I have a data frame which I need to put into long format. Here is a simplified version of my data frame:
df <- data.frame("UserID" = c(1:3), "ProdID" = c(1, 1, 2), "A_Q_FaultID_C_1" = c(3, 2, 4), "A_Q_FaultID_C_2" = c(8, 1, 2), "A_Q_FaultID_C_3" = c(4, 3, 9), "A_Q_FaultYear_C_1" = c(1999, 2018, 2012), "A_Q_FaultYear_C_2" = c(2002, 2008, 2024), "A_Q_FaultYear_C_3" = c(2015, 2015, 1997))
The idea is to end up with a data frame that looks like this by pivoting longer based on the variable names with the User and Prod IDs as keys:
df <- data.frame("UserID" = c(1:3, 1:3, 1:3), "ProdID" = c(1, 1, 2, 1, 1, 2, 1, 1, 2), "FaultID" = c(3, 2, 4, 8, 1, 2, 4, 3, 9), "FaultYear" = c(1999, 2018, 2012, 2002, 2008, 2024, 2015, 2015, 1997))

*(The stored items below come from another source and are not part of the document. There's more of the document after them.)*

-- ==== Sys2Proof/Machine/Scan.lean ====
section
/-! DEFINITION. The scan unit and the carry chain (R216-R227, R298-R305). -/

namespace Sys2Proof.Machine

open Host (Outcome)

/-! ### The operator kinds (R219) -/

/-- R219: how a scan rounds: SR as RNE, overflow by R63, FTZ by MODE. -/
def scanRounding (rnd : Rnd) (ftz : Bool) : Rounding := { rm := if rnd = .sr then .rne else rnd, dith := 0, ftz := ftz }

/-- R219: the ring of a .rng scan. -/
def ringBits (k32 : Bool) : Nat := if k32 then 32 else 16

/-- R219: the identity of a kind, as bits. -/
def scanIdentity : ScanKind → Nat
  | .aff _ => 0
  | .trp => FFmt.f32.inf true
  | .rng _ => 0

/-- R219: P before the first step. -/
def scanOne : ScanKind → Nat
  | .aff _ => oneOf .f32 false
  | .trp => 0
  | .rng _ => 1

/-- R219: PRE(a). -/
def scanPre (pre : ScanPre) (ftz : Bool) (a : Nat) : Nat × BitVec 6 :=
  match pre with
  | .none => (a, 0)
  | .exp2 => transcend .exp2 .f32 ftz a
  | .sig => transcend .sig .f32 ftz a

def f32Fma (r : Rounding) (a b c : Nat) : Nat × BitVec 6 :=
  fpFma .f32 r (unpack .f32 r.ftz a) (unpack .f32 r.ftz b) (unpack .f32 r.ftz c)

def f32Mul (r : Rounding) (a b : Nat) : Nat × BitVec 6 := fpMul .f32 r (unpack .f32 r.ftz a) (unpack .f32 r.ftz b)

def f32Add (r : Rounding) (a b : Nat) : Nat × BitVec 6 := fpAdd .f32 r (unpack .f32 r.ftz a) (unpack .f32 r.ftz b)

def f32Max (r : Rounding) (a b : Nat) : Nat × BitVec 6 := fpMinMax .f32 false (unpack .f32 r.ftz a) (unpack .f32 r.ftz b)

/-- R219: h_s and P_s of one channel from a, b, h_{s-1} and P_{s-1}. -/
def scanStep (k : ScanKind) (r : Rounding) (a b h p : Nat) : Nat × Nat × BitVec 6 :=
  match k with
  | .aff pre =>
    let a' := scanPre pre r.ftz a
    let y := f32Fma r a'.1 h b
    let q := f32Mul r p a'.1
    (y.1, q.1, a'.2 ||| y.2 ||| q.2)
  | .trp =>
    let sum := f32Add r a h
    let y := f32Max r sum.1 b
    let q := f32Add r p a
    (y.1, q.1, sum.2 ||| y.2 ||| q.2)
  | .rng k32 =>
    let m := 2 ^ ringBits k32
    ((a % m * (h % m) + b) % m, p % m * (a % m) % m, 0)

/-- R219: Fix(P, h_in, h). -/
def scanFix (k : ScanKind) (r : Rounding) (p hin h : Nat) : Nat × BitVec 6 :=
  match k with
  | .aff _ => f32Fma r p hin h
  | .trp =>
    let sum := f32Add r p hin
    let y := f32Max r sum.1 h
    (y.1, sum.2 ||| y.2)
  | .rng k32 =>
    let m := 2 ^ ringBits k32
    ((p % m * (hin % m) + h) % m, 0)

/-! ### The arrays (R218) -/

/-- The first d elements of step row s of an array. -/
def scanRow (sc : Cells Byte) (ofs d s : Nat) : List Nat := chunksLe 4 d (Cells.slice 0 sc (ofs + 256 * s) (4 * d))

def setScanRow (sc : Cells Byte) (ofs s : Nat) (xs : List Nat) : Cells Byte :=
  Cells.splice 0 sc (ofs + 256 * s) (xs.flatMap (leBytes 4))

/-- What a scan carries from step to step: scratchpad, rows of h and P, and flags. -/
structure ScanRun where
  sc : Cells Byte
  h  : List Nat
  p  : List Nat
  fl : BitVec 6
  deriving DecidableEq, Repr

/-- R220: one step of every channel: all reads of the step come before its writes. -/
def ScanRun.step (c : ScanCfg) (r : Rounding) (x : ScanRun) (s : Nat) : ScanRun :=
  let as := scanRow x.sc c.aOfs c.d s
  let bs := scanRow x.sc c.bOfs c.d s
  let rs := (List.range c.d).map (fun i => scanStep c.kind r (as.getD i 0) (bs.getD i 0) (x.h.getD i 0) (x.p.getD i 0))
  let h := rs.map Prod.fst
  let p := rs.map (fun y => y.2.1)
  { sc := setScanRow (setScanRow x.sc c.hOfs s h) c.pOfs s p, h := h, p := p, fl := x.fl ||| orAll (rs.map (fun y => y.2.2)) }

/-- R220: a whole srun. -/
def scanRun (c : ScanCfg) (r : Rounding) (sc : Cells Byte) : ScanRun :=
  (List.range 64).foldl (ScanRun.step c r)
    ⟨sc, List.replicate c.d (scanIdentity c.kind), List.replicate c.d (scanOne c.kind), 0⟩

/-- The carry-in of a channel; a broken carry gives the identity (R225). -/
def carryIn (k : ScanKind) (cin : Cells Lane) (cb : Bool) (c : Nat) : Nat :=
  if cb then scanIdentity k else (Cells.get 0 cin c).toNat

/-- R223: a whole sfix: the scratchpad and the flags. -/
def scanFixAll (c : ScanCfg) (r : Rounding) (cin : Cells Lane) (cb : Bool) (sc : Cells Byte) : Cells Byte × BitVec 6 :=
  (List.range 64).foldl (fun (x : Cells Byte × BitVec 6) s =>
    let ps := scanRow x.1 c.pOfs c.d s
    let hs := scanRow x.1 c.hOfs c.d s
    let rs := (List.range c.d).map (fun i => scanFix c.kind r (ps.getD i 0) (carryIn c.kind cin cb i) (hs.getD i 0))
    (setScanRow x.1 c.hOfs s (rs.map Prod.fst), x.2 ||| orAll (rs.map Prod.snd))) (sc, 0)

/-- A list of channel values as cells. -/
def channels (xs : List Nat) : Cells Lane := Cells.splice 0 [] 0 (xs.map (BitVec.ofNat 32))

/-- R220, R226: the oldest operation of the team's scan unit completes. -/
def State.scanComplete (s : State) (tid : Nat) : State :=
  match s.team? tid with
  | none => s
  | some t =>
    match t.scanq, s.launch? t.seq with
    | op :: rest, some l =>
      if s.cmdHeld l 3 op.num then s
      else
        let r := scanRounding op.rnd op.ftz
        let s :=
          match op.kind with
          | .run =>
            let y := scanRun op.cfg r t.scratch
            (s.modTeam tid (fun t =>
              { t with scratch := y.sc, aggH := channels y.h, aggP := channels y.p, scanq := rest })).engineFlags tid op.grp 3 op.num y.fl
          | .fix =>
            let y := scanFixAll op.cfg r op.cin op.cb t.scratch
            (s.modTeam tid (fun t => { t with scratch := y.1, scanq := rest })).engineFlags tid op.grp 3 op.num y.2
        (s.completeNumber l.r.ctx 3 op.num).tally t 8 (match op.kind with | .run => 400 | .fix => 70)
    | _, _ => s

/-! ### Issue -/

/-- R220, R302: the configuration of the issuing group, or the ILL of a group without one. -/
def Issue.withCfg (x : Issue) (k : ScanCfg → Act) : Act :=
  match x.grp.scanCfg x.s.clock x.s.nonce with
  | some c => k c
  | none => .trap { code := cILL, sub := 1, tval := x.word }

/-- R217: the checks of the arrays a word uses. -/
def Issue.arrayTrap (x : Issue) (offs : List Nat) : Option Trap :=
  match offs.find? (fun o => !aligned o 64) with
  | some o => some { code := cALIGN, tval := BitVec.ofNat 64 o }
  | none =>
    (offs.find? (fun o => decide (256 * x.la.r.scr < o + 16384))).map (fun o =>
      { code := cMEMF, sub := 1, tval := BitVec.ofNat 64 o })

/-- R226: an operation joins the scan unit's queue with the next number of the scan timeline. -/
def Issue.queueScan (x : Issue) (kind : ScanKindOp) (c : ScanCfg) (cycles : Nat) : State :=
  let r := x.s.accept x.la x.team x.gi 3
  let start := x.team.scanq.foldl (fun m o => max m o.due) x.s.clock
  x.modT r.1 (fun t =>
    { t with scanq := t.scanq ++ [⟨kind, r.2, x.gi, c, effRnd .dyn x.grp.mode, modeFtz x.grp.mode, t.cin, t.cb, start + cycles⟩] })

/-- R217: scfg. -/
def execScfg (h : Hdr) (a b : Fin 64) (dch : BitVec 7) (kind : ScanKind) (s : State) : Outcome State Fault Refusal :=
  word (.scfg h a b dch kind) s fun x =>
    let va := x.sreg a
    let vb := x.sreg b
    let c : ScanCfg := ⟨kind, dch.toNat, field va 18 0, field va 50 32, field vb 18 0, field vb 50 32⟩
    .done (x.modG x.s (fun g => g.launchFlight ⟨x.s.clock + 4, [], 0, some c⟩))

/-- R220, R304: srun. -/
def execSrun (h : Hdr) (s : State) : Outcome State Fault Refusal :=
  word (.srun h) s fun x =>
    if x.acquiring then .wait
    else
      x.withCfg fun c =>
        match x.arrayTrap [c.aOfs, c.bOfs, c.hOfs, c.pOfs] with
        | some c => .trap c
        | none => .done (x.queueScan .run c 400)

/-- R224: a SCANORD trap. -/
def Issue.scanOrd (x : Issue) (sub : Nat) : Act :=
  .trap { code := cSCANORD, sub := sub, tval := BitVec.ofNat 64 (x.team.chainPos.getD 0xFFFFFFFF) }

/-- R223: sfix. -/
def execSfix (h : Hdr) (s : State) : Outcome State Fault Refusal :=
  word (.sfix h) s fun x =>
    if x.acquiring then .wait
    else
      x.withCfg fun c =>
        if !x.team.cv then x.scanOrd 2
        else
          match x.arrayTrap [c.hOfs, c.pOfs] with
          | some c => .trap c
          | none => .done (x.queueScan .fix c 70)

/-! ### The chain -/

/-- R299: the carry in the entry of a position. -/
def State.carryAt (s : State) (seq pos : Nat) : Option Carry := s.chain.find? (fun c => c.seq == seq && c.pos == pos && c.full)

/-- R225, R305: a position has broken. -/
def State.isBroken (s : State) (seq pos : Nat) : Bool := s.broken.any (fun b => b.seq == seq && b.pos == pos)

/-- R221, R302: the carry-in a scin sets from a carry: channels that it does not cover read the identity. -/
def carried (k : ScanKind) (c : Carry) : Cells Lane :=
  channels ((List.range 64).map (fun i => if i < c.dc then (Cells.get 0 c.val i).toNat else scanIdentity k))

/-- The identity in every channel. -/
def identityIn (k : ScanKind) : Cells Lane := channels (List.replicate 64 (scanIdentity k))

/-- What a scin meets at the team's position. -/
inductive ScinRes where
  /-- nothing yet -/
  | empty
  /-- R303: position 0 or no chain -/
  | first
  | carry (c : Carry)
  /-- R225: the predecessor broke and left no carry -/
  | broken

def State.scinAt (s : State) (t : Team) : ScinRes :=
  match t.chainPos with
  | none => .first
  | some 0 => .first
  | some (p + 1) =>
    match s.carryAt t.seq (p + 1) with
    | some c => if c.due ≤ s.clock then .carry c else .empty
    | none => if s.isBroken t.seq p then .broken else .empty

/-- R216, R221: the carry-in state a scin leaves. -/
def State.setCin (s : State) (tid : Nat) (cin : Cells Lane) (cb : Bool) : State :=
  s.modTeam tid (fun t => { t with cin := cin, cv := true, cs := false, cb := cb })

/-- R339: the team may no longer be flushed. -/
def State.noFlush (s : State) (tid : Nat) : State := s.modTeam tid (fun t => { t with noFlush := true })

/-- R299: the entry is consumed. -/
def State.consume (s : State) (c : Carry) : State :=
  { s with chain := s.chain.map (fun y => if y.seq == c.seq && y.pos == c.pos then { y with full := false } else y) }

/-- R225: the SCANBRK trap of a team. -/
def scanBrk (t : Team) : Trap := { code := cSCANBRK, tval := BitVec.ofNat 64 ((t.chainPos.getD 0) - 1) }

/-- R221, R225: a scin takes what it meets: the state and the trap it raises, if any; nothing when it must wait. -/
def State.takeCarry (s : State) (t : Team) (k : ScanKind) : Option (State × Option Trap) :=
  match s.scinAt t with
  | .empty => none
  | .first => some (s.setCin t.id (identityIn k) false, none)
  | .carry c =>
    let s := (s.consume c).noFlush t.id
    if c.cb then some (s.setCin t.id (identityIn k) true, some (scanBrk t)) else some (s.setCin t.id (carried k c) false, none)
  | .broken => some (s.setCin t.id (identityIn k) true, some (scanBrk t))

/-- R221: scin. -/
def execScin (h : Hdr) (s : State) : Outcome State Fault Refusal :=
  word (.scin h) s fun x =>
    if x.acquiring || x.busy HomeOp.syncs then .wait
    else
      x.withCfg fun c =>
        match x.s.takeCarry x.team c.kind with
        | none => .block (x.blockAt x.s .scin)
        | some (s, none) => .done (x.acquired s)
        | some (s, some c) => .trapIn (x.modF s (fun f => { f with pc := x.pc })) c

/-- R221: a fragment of the team that waits at scin meets the team's carry. -/
def State.deliverCarry (s : State) (tid : Nat) : State :=
  match s.team? tid with
  | none => s
  | some t =>
    let waiting := t.groups.zipIdx.flatMap (fun g => (g.1.frags.filter (fun f => f.st == .blocked .scin)).map (fun f => (g.2, g.1, f)))
    match waiting with
    | [] => s
    | (gi, g, f) :: _ =>
      match g.scanCfg s.clock s.nonce with
      | none => s
      | some c =>
        match s.takeCarry t c.kind with
        | none => s
        | some (s, none) =>
          (s.acquire (64 * t.die + t.core)).modFrag tid gi f.ent (fun f =>
            { f with pc := nextPc f.pc, st := .ready, wake := max f.wake (s.clock + 1) })
        | some (s, some c) => s.takeTrap (.frag tid gi f.ent) c

/-- R298: the last position of a launch's chain. -/
def Launch.lastPos (l : Launch) : Nat := l.r.spans * l.r.teams - 1

/-- R227: the typical time of a carry between the cores of two teams. -/
def State.chainTime (s : State) (a : Team) (b : Option Team) : Nat :=
  match b with
  | none => 30
  | some b => if a.die = b.die then 30 else 250 * s.fuses.hops a.die b.die

/-- R222: the carry that scout sends, from AGG and CIN. -/
def scoutCarry (t : Team) (c : ScanCfg) (r : Rounding) : List (Nat × BitVec 6) :=
  (List.range c.d).map (fun i =>
    scanFix c.kind r (Cells.get 0 t.aggP i).toNat (carryIn c.kind t.cin t.cb i) (Cells.get 0 t.aggH i).toNat)

/-- R222, R224, R300, R334: scout. It waits at issue for the team's scans and the group's other earlier work; a carry for another die leaves over
the die links. -/
def execScout (h : Hdr) (s : State) : Outcome State Fault Refusal :=
  word (.scout h) s fun x =>
    if x.releaseBusy || !x.team.scanq.isEmpty then .wait
    else
      x.withCfg fun c =>
        let last := match x.team.chainPos with | none => true | some p => p == x.la.lastPos
        let pos := (x.team.chainPos.getD 0) + 1
        if !x.team.cv then x.scanOrd 2
        else if x.team.cs then x.scanOrd 3
        else if !last && (x.s.carryAt x.team.seq pos).isSome then x.scanOrd 1
        else
          let s := x.modT x.s (fun t => { t with cs := true })
          if last then .done s
          else
            let rs := scoutCarry x.team c (scanRounding (effRnd .dyn x.grp.mode) (modeFtz x.grp.mode))
            let next := x.s.teams.find? (fun y => y.seq == x.team.seq && y.chainPos == some pos)
            let e : Carry := ⟨x.team.seq, pos, channels (rs.map Prod.fst), c.d, x.team.cb, true, s.clock + 10 + s.chainTime x.team next⟩
            let s := s.groupFlags x.team.id x.gi (orAll (rs.map Prod.snd))
            let s := s.noFlush x.team.id
            let s := match next with
              | some y => if y.here then s.countLinks x.la.part x.la.seq (4 * c.d) x.team.die y.die else s
              | none => s
            .done { s with chain := s.chain.filter (fun y => !(y.seq == e.seq && y.pos == e.pos)) ++ [e] }

end Sys2Proof.Machine
end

In reality, the data frame has many more rows, and many more columns within each pivot group, but the general naming convention for the columns I want to pivot longer is the same, i.e. they begin with "A_Q_" and end with "C[numeric string]". Note that the numeric string isn't necessarily just a single digit.
Here is my attempt using the tidyr pivot_longer function:
df <- df %>%
pivot_longer(
cols = 3:8,
names_to = c("FaultID", "FaultYear"),
names_pattern = "[a-zA-Z_]+"
)
This gives the error: "regex
should define 2 groups; 0 found.", however I tested this regex using the column names and str_match and it extracts everything except the trailing digits, uniquely identifying two groups:
str_match(names(df)[3:8], "[a-zA-Z_]+")
[,1]
[1,] "A_Q_FaultID_C_"
[2,] "A_Q_FaultID_C_"
[3,] "A_Q_FaultID_C_"
[4,] "A_Q_FaultYear_C_"
[5,] "A_Q_FaultYear_C_"
[6,] "A_Q_FaultYear_C_"
What am I doing wrong?
For this situation, it's easier to use names_to = ".value"
, where ".value"
is a special "sentinel" that will pivot to multiple columns based on names extracted from cols
. Then, in names_pattern
, you need to include a regex pattern with a capture group (i.e., "()"
) that extracts the portion of the column names that defines the new columns.
df %>%
pivot_longer(
cols = A_Q_FaultID_C_1:A_Q_FaultYear_C_3,
names_to = ".value",
names_pattern = "(Fault[a-zA-Z]+)"
)
# # A tibble: 9 × 4
# UserID ProdID FaultID FaultYear
# <int> <dbl> <dbl> <dbl>
# 1 1 1 3 1999
# 2 1 1 8 2002
# 3 1 1 4 2015
# 4 2 1 2 2018
# 5 2 1 1 2008
# 6 2 1 3 2015
# 7 3 2 4 2012
# 8 3 2 2 2024
# 9 3 2 9 1997
PS - I strongly recommend using a tidyselect helper for the cols
argument (for example, A_Q_FaultID_C_1:A_Q_FaultYear_C_3
or starts_with("A_Q_")
) instead of a numeric range like 3:8
. The latter is more error-prone (e.g., if the number or order of columns changes, or just from miscounting).